The lines below starting at the line containing "65536 (Table 04.10) -/" and ending at the line containing "desc : LayerDesc" are to be repeated exactly, with both ends kept and nothing else added.

[Stored items]
★ ★ ★ ★

/-- Light pipeline registers of one engine as written or as sampled (04). -/
structure LpRegs where
  /-- LP_CTRL, 32 bits (Table 04.7) -/
  ctrl : BitVec 32 := 0x3110
  /-- I_BUDGET in mA, 14 bits (Table 04.9) -/
  iBudget : BitVec 14 := 6000
  /-- B_INIT, 17 bits (Table 04.9) -/
  bInit : BitVec 17 := 16384
  /-- TGAIN of each tile, 16 bits; absent is 16384 (Table 04.10) -/
  tgain : Sparse (BitVec 16) := []
  /-- curve points P[k] of tile t at 8t+k, 16 bits; absent is 16384 (Table 04.10) -/
  tcurve : Sparse (BitVec 16) := []
deriving DecidableEq, Repr

/-- Light pipeline of one engine (04). -/
structure Lp where
  /-- registers as last written (R105) -/
  reg : LpRegs := {}
  /-- registers as sampled at the last compose point (R103) -/
  smp : LpRegs := {}
  /-- LP_STATUS.PEND (Table 04.8, R105) -/
  pend : Bool := false
  /-- LP_STATUS.CAL_ECC (Table 04.8, R107) -/
  calEcc : Bool := false
  /-- LP_STATUS.PRED_OVER (Table 04.8, R119) -/
  predOver : Bool := false
  /-- LP_STATUS.FACTOR_MOVED (Table 04.8, R128) -/
  factorMoved : Bool := false
  /-- LP_STATUS.TGAIN_VALID (Table 04.8) -/
  tgainValid : Bool := false
  /-- LP_STATUS.TCURVE_VALID (Table 04.8) -/
  tcurveValid : Bool := false
  /-- I_PRED in mA, 16 bits (Table 04.9, R114) -/
  iPred : Nat := 0
  /-- B_PREV: budget factor of the frame that I_PRED describes (R116, R117) -/
  bPrev : Nat := 16384
  /-- B_ACT, 0..65536 (Table 04.9, R113) -/
  bAct : Nat := 16384
  /-- LP_STATUS.BUDGET_LIMIT, set with B_ACT (Table 04.8) -/
  budgetLimit : Bool := false
  /-- B_TGT, 0..65536 (Table 04.9, R116) -/
  bTgt : Nat := 65536
  /-- R_GLOB_ACT, 0..65536 (Table 04.9, R113) -/
  rGlobAct : Nat := 65536
  /-- DEAD_USED, 21 bits (Table 04.9, R120) -/
  deadUsed : Nat := 0
  /-- LP_CAL_ECC_CNT, saturating 16 bits (Table 04.9, R107) -/
  calEccCnt : Nat := 0
  /-- R_TILE_ACT of each tile; absent is 65536 (Table 04.10) -/
  rTileAct : Sparse Nat := []
  /-- TCOMP_ACT of each tile; absent is 16384 (Table 04.10) -/
  tcompAct : Sparse Nat := []
  /-- sum of c times d per tile of the frame being composed (R114) -/
  sumCd : Sparse Nat := []
  /-- no frame has been composed since reset or an exit from S4 or S5 (R131) -/
  freshStart : Bool := true
  /-- no frame has been composed since an exit from S2 or S3 (R131) -/
  deepExit : Bool := false
deriving DecidableEq, Repr

/-- A layer descriptor: LYR_CTRL, LYR_SRC_POS, LYR_SRC_SIZE, LYR_DST_POS, LYR_DST_SIZE, LYR_FILL and LYR_FENCE (Tables 05.8 and 05.9). -/
structure LayerDesc where
  /-- LYR_CTRL, 32 bits (Table 05.8) -/
  ctrl : BitVec 32 := 0x00FF0100
  /-- LYR_SRC_POS, 32 bits (Table 05.9) -/
  srcPos : BitVec 32 := 0
  /-- LYR_SRC_SIZE, 32 bits (Table 05.9) -/
  srcSize : BitVec 32 := 0x04000400
  /-- LYR_DST_POS, 32 bits (Table 05.9) -/
  dstPos : BitVec 32 := 0
  /-- LYR_DST_SIZE, 32 bits (Table 05.9) -/
  dstSize : BitVec 32 := 0x04000400
  /-- LYR_FILL, 16 bits (Table 05.9) -/
  fill : BitVec 16 := 0
  /-- ACTION and TIMEOUT of LYR_FENCE, 10 bits (Table 05.9) -/
  actTo : BitVec 10 := 0
deriving DecidableEq, Repr

/-- A pending arm of a layer (R144 to R146). -/
structure Arm where
  /-- staged descriptor taken by the arm (R144) -/
  desc : LayerDesc := {}
  /-- buffer named by the arm, 0..63 (R145) -/
  buf : Nat := 0
  /-- the arm waits on a fence (R145) -/
  useFence : Bool := false
  /-- fence, 5 bits (Table 05.9) -/
  fence : Nat := 0
  /-- wait value, 16 bits (Table 05.9) -/
  waitVal : BitVec 16 := 0
  /-- made with HOLD and not yet released by FLIP (R161) -/
  held : Bool := false
  /-- wait count, 8 bits (R162) -/
  waitCnt : Nat := 0
  /-- the fence timeout has made the arm count as ready (R160, Table 05.3) -/
  forced : Bool := false
  /-- the layer blanks when it moves to this arm (BLANK_LAYER, Table 05.3) -/
  blanks : Bool := false
deriving DecidableEq, Repr
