/-- SET_CEILING (0x32). A command that has waited on the slow path for longer than its session stages nothing, as the staging
copy of an ended session is empty (R233). -/
def opSetCeiling : OpFn := fun c ws s =>
  if !ceilingOk ws then endWith stBadParam s
  else
    let (cs, z) := ceilingParts ws
    if bit (ws.getD 0 0) 31 then
      endWith stOk (if inSession c s then
        s.modBstay (fun b => { b with stageCeil := b.stageCeil ++ cs, stageZlim := b.stageZlim ++ z }) else s)
    else
      endWith stOk (s.modBstay (fun b => { b with
        commitCeil := b.commitCeil ++ b.stageCeil ++ cs, commitZlim := b.commitZlim ++ b.stageZlim ++ z
        commitPend := true, stageCeil := [], stageZlim := [] }))

/-- SET_CEILING_STAGE: STAGE = 1 (R233). -/
def execSetCeilingStage (c : CmdCtx) (ws : List Word) (s : State) : Host.Outcome State Fault Refusal :=
  done (submit opSetCeiling 0x32 c (stamp 31 1 1 ws) s)

/-- SET_CEILING_COMMIT: STAGE = 0 (R233). -/
def execSetCeilingCommit (c : CmdCtx) (ws : List Word) (s : State) : Host.Outcome State Fault Refusal :=
  done (submit opSetCeiling 0x32 c (stamp 31 1 0 ws) s)

/-- SET_AIM (0x33). -/
def opSetAim : OpFn := fun _ ws s =>
  let v := signed 16 (bits (ws.getD 0 0) 16 16)
  let h := signed 16 (bits (ws.getD 0 0) 0 16)
  if v < -64 ∨ 63 < v ∨ h < -128 ∨ 127 < h then endWith stBadParam s
  else endWith stOk (s.modBstay (fun b => { b with aimVTgt := v, aimHTgt := h }))

/-- SET_AIM (R232). -/
def execSetAim (c : CmdCtx) (ws : List Word) (s : State) : Host.Outcome State Fault Refusal :=
  done (submit opSetAim 0x33 c ws s)

/-- The CRC-16 of a steering input over the four bytes of word 0 (Table 11.6). -/
def steerCrc (w0 : Word) : Nat := crc16 (wordBytes w0)

/-- The conditions of R240 for an input whose CRC-16 has the match `crcOk`. -/
def steerOk (b : Bstay) (w0 : Word) (crcOk : Bool) : Bool :=
  let a := signed 16 (bits w0 16 16)
  let d := (bits w0 0 16 + 65536 - b.steerSeq.toNat) % 65536
  crcOk && decide (a.natAbs ≤ 9000) && (b.steerFirst || (1 ≤ d && d ≤ 32767))

/-- STEER_INPUT (0x34). -/
def opSteerInput : OpFn := fun _ ws s =>
  let w0 := ws.getD 0 0
  let w1 := ws.getD 1 0
  if !within w1 0xFFFF then endWith stBadParam s
  else
    let match_ := steerCrc w0 == bits w1 0 16
    let bad := !steerOk s.bstay w0 match_
    let wrong := fails 10 3 bad s
    let s1 := check 10 3 0 bad (if match_ then s else crcFail 1 s)
    if wrong then endWith stCheckFail ((s1.modBstay (fun b => { b with steerBadCnt := satInc 16 b.steerBadCnt })).hit 10 0x24 16)
    else endWith stOk (s1.modBstay (fun b => { b with
      steer := signed 16 (bits w0 16 16), steerSeq := w0.setWidth 16, steerStamp := some s.scan.strokeCnt
      steerFirst := false, steerAge := 0 }))

/-- STEER_INPUT (R240). -/
def execSteerInput (c : CmdCtx) (ws : List Word) (s : State) : Host.Outcome State Fault Refusal :=
  done (submit opSteerInput 0x34 c ws s)

/-- GAPLESS (0x35): SCAN_CTRL.GAPLESS; refused where the forcing rules hold it off (R34, R63). -/
def opGapless : OpFn := fun _ ws s =>
  let w := ws.getD 0 0
  if blockOff 7 s then endWith stBlockOff s
  else if !within w 1 then endWith stBadParam s
  else if bit w 0 && gaplessOff s.bstay.beam s.bstay.cls s then endWith stBadState s
  else endWith stOk { s with scan := { s.scan with ctrl := setField s.scan.ctrl 20 1 (bits w 0 1) } }

/-- GAPLESS (R63). -/
def execGapless (c : CmdCtx) (ws : List Word) (s : State) : Host.Outcome State Fault Refusal :=
  done (submit opGapless 0x35 c ws s)

/-! ### Registers (Tables 08.5 to 08.9, 06.7) -/

/-- BSTAY_STATUS (Table 08.5). -/
def bstayStatus (b : Bstay) : Word :=
  put 20 b.tryCause ||| putb 19 b.tryPend ||| put 16 b.tryImg ||| putb 15 b.ceilValid ||| putb 14 (bstaySlewing b) |||
    put 12 (sldNo b.sld) ||| putb 11 b.safeNLatch ||| putb 10 b.safeNLevel ||| put 8 (classNo b.cls) ||| put 0 (beamNo b.beam)

/-- BSTAY_ARB_STATUS (Table 06.7). ACTIVE is undefined in both lost: a free value then (log entry 128). -/
def arbStatus (s : State) : Word :=
  let a := s.bstay.arb
  putb 11 a.s1Pend ||| putb 10 a.undecided ||| put 4 a.lastCause |||
    putb 2 (match activeEng s with | some .main => true | some .fore => false | none => Config.freeBit s.freeCtr) |||
    put 0 (estate s)
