/-- TX_LAT and RX_LAT at an entry of a port to ACTIVE (R341). -/
def loadLat (p : HPort) (s : State) : State :=
  let l := tableLat (s.hport p).rate
  s.modTime (fun t => { t with
    txLat := modAt t.txLat (hportNo p) (fun _ => l.1), rxLat := modAt t.rxLat (hportNo p) (fun _ => l.2) })

end Sys2Proof.Machine
end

★ ★ ★ ★

Exercise result
  /-- R_TILE_ACT of each tile; absent is 65536 (Table 04.10) -/
  rTileAct : Sparse Nat := []
  /-- TCOMP_ACT of each tile; absent is 16384 (Table 04.10) -/
  tcompAct : Sparse Nat := []
  /-- sum of c times d per tile of the frame being composed (R114) -/
  sumCd : Sparse Nat := []
  /-- no frame has been composed since reset or an exit from S4 or S5 (R131) -/
  freshStart : Bool := true
  /-- no frame has been composed since an exit from S2 or S3 (R131) -/
  deepExit : Bool := false
deriving DecidableEq, Repr

/-- A layer descriptor: LYR_CTRL, LYR_SRC_POS, LYR_SRC_SIZE, LYR_DST_POS, LYR_DST_SIZE, LYR_FILL and LYR_FENCE (Tables 05.8 and 05.9). -/
structure LayerDesc where
  /-- LYR_CTRL, 32 bits (Table 05.8) -/
  ctrl : BitVec 32 := 0x00FF0100
  /-- LYR_SRC_POS, 32 bits (Table 05.9) -/
  srcPos : BitVec 32 := 0
  /-- LYR_SRC_SIZE, 32 bits (Table 05.9) -/
  srcSize : BitVec 32 := 0x04000400
  /-- LYR_DST_POS, 32 bits (Table 05.9) -/
  dstPos : BitVec 32 := 0
  /-- LYR_DST_SIZE, 32 bits (Table 05.9) -/
  dstSize : BitVec 32 := 0x04000400
  /-- LYR_FILL, 16 bits (Table 05.9) -/
  fill : BitVec 16 := 0
  /-- ACTION and TIMEOUT of LYR_FENCE, 10 bits (Table 05.9) -/
  actTo : BitVec 10 := 0
deriving DecidableEq, Repr

/-- A pending arm of a layer (R144 to R146). -/
structure Arm where
  /-- staged descriptor taken by the arm (R144) -/
  desc : LayerDesc := {}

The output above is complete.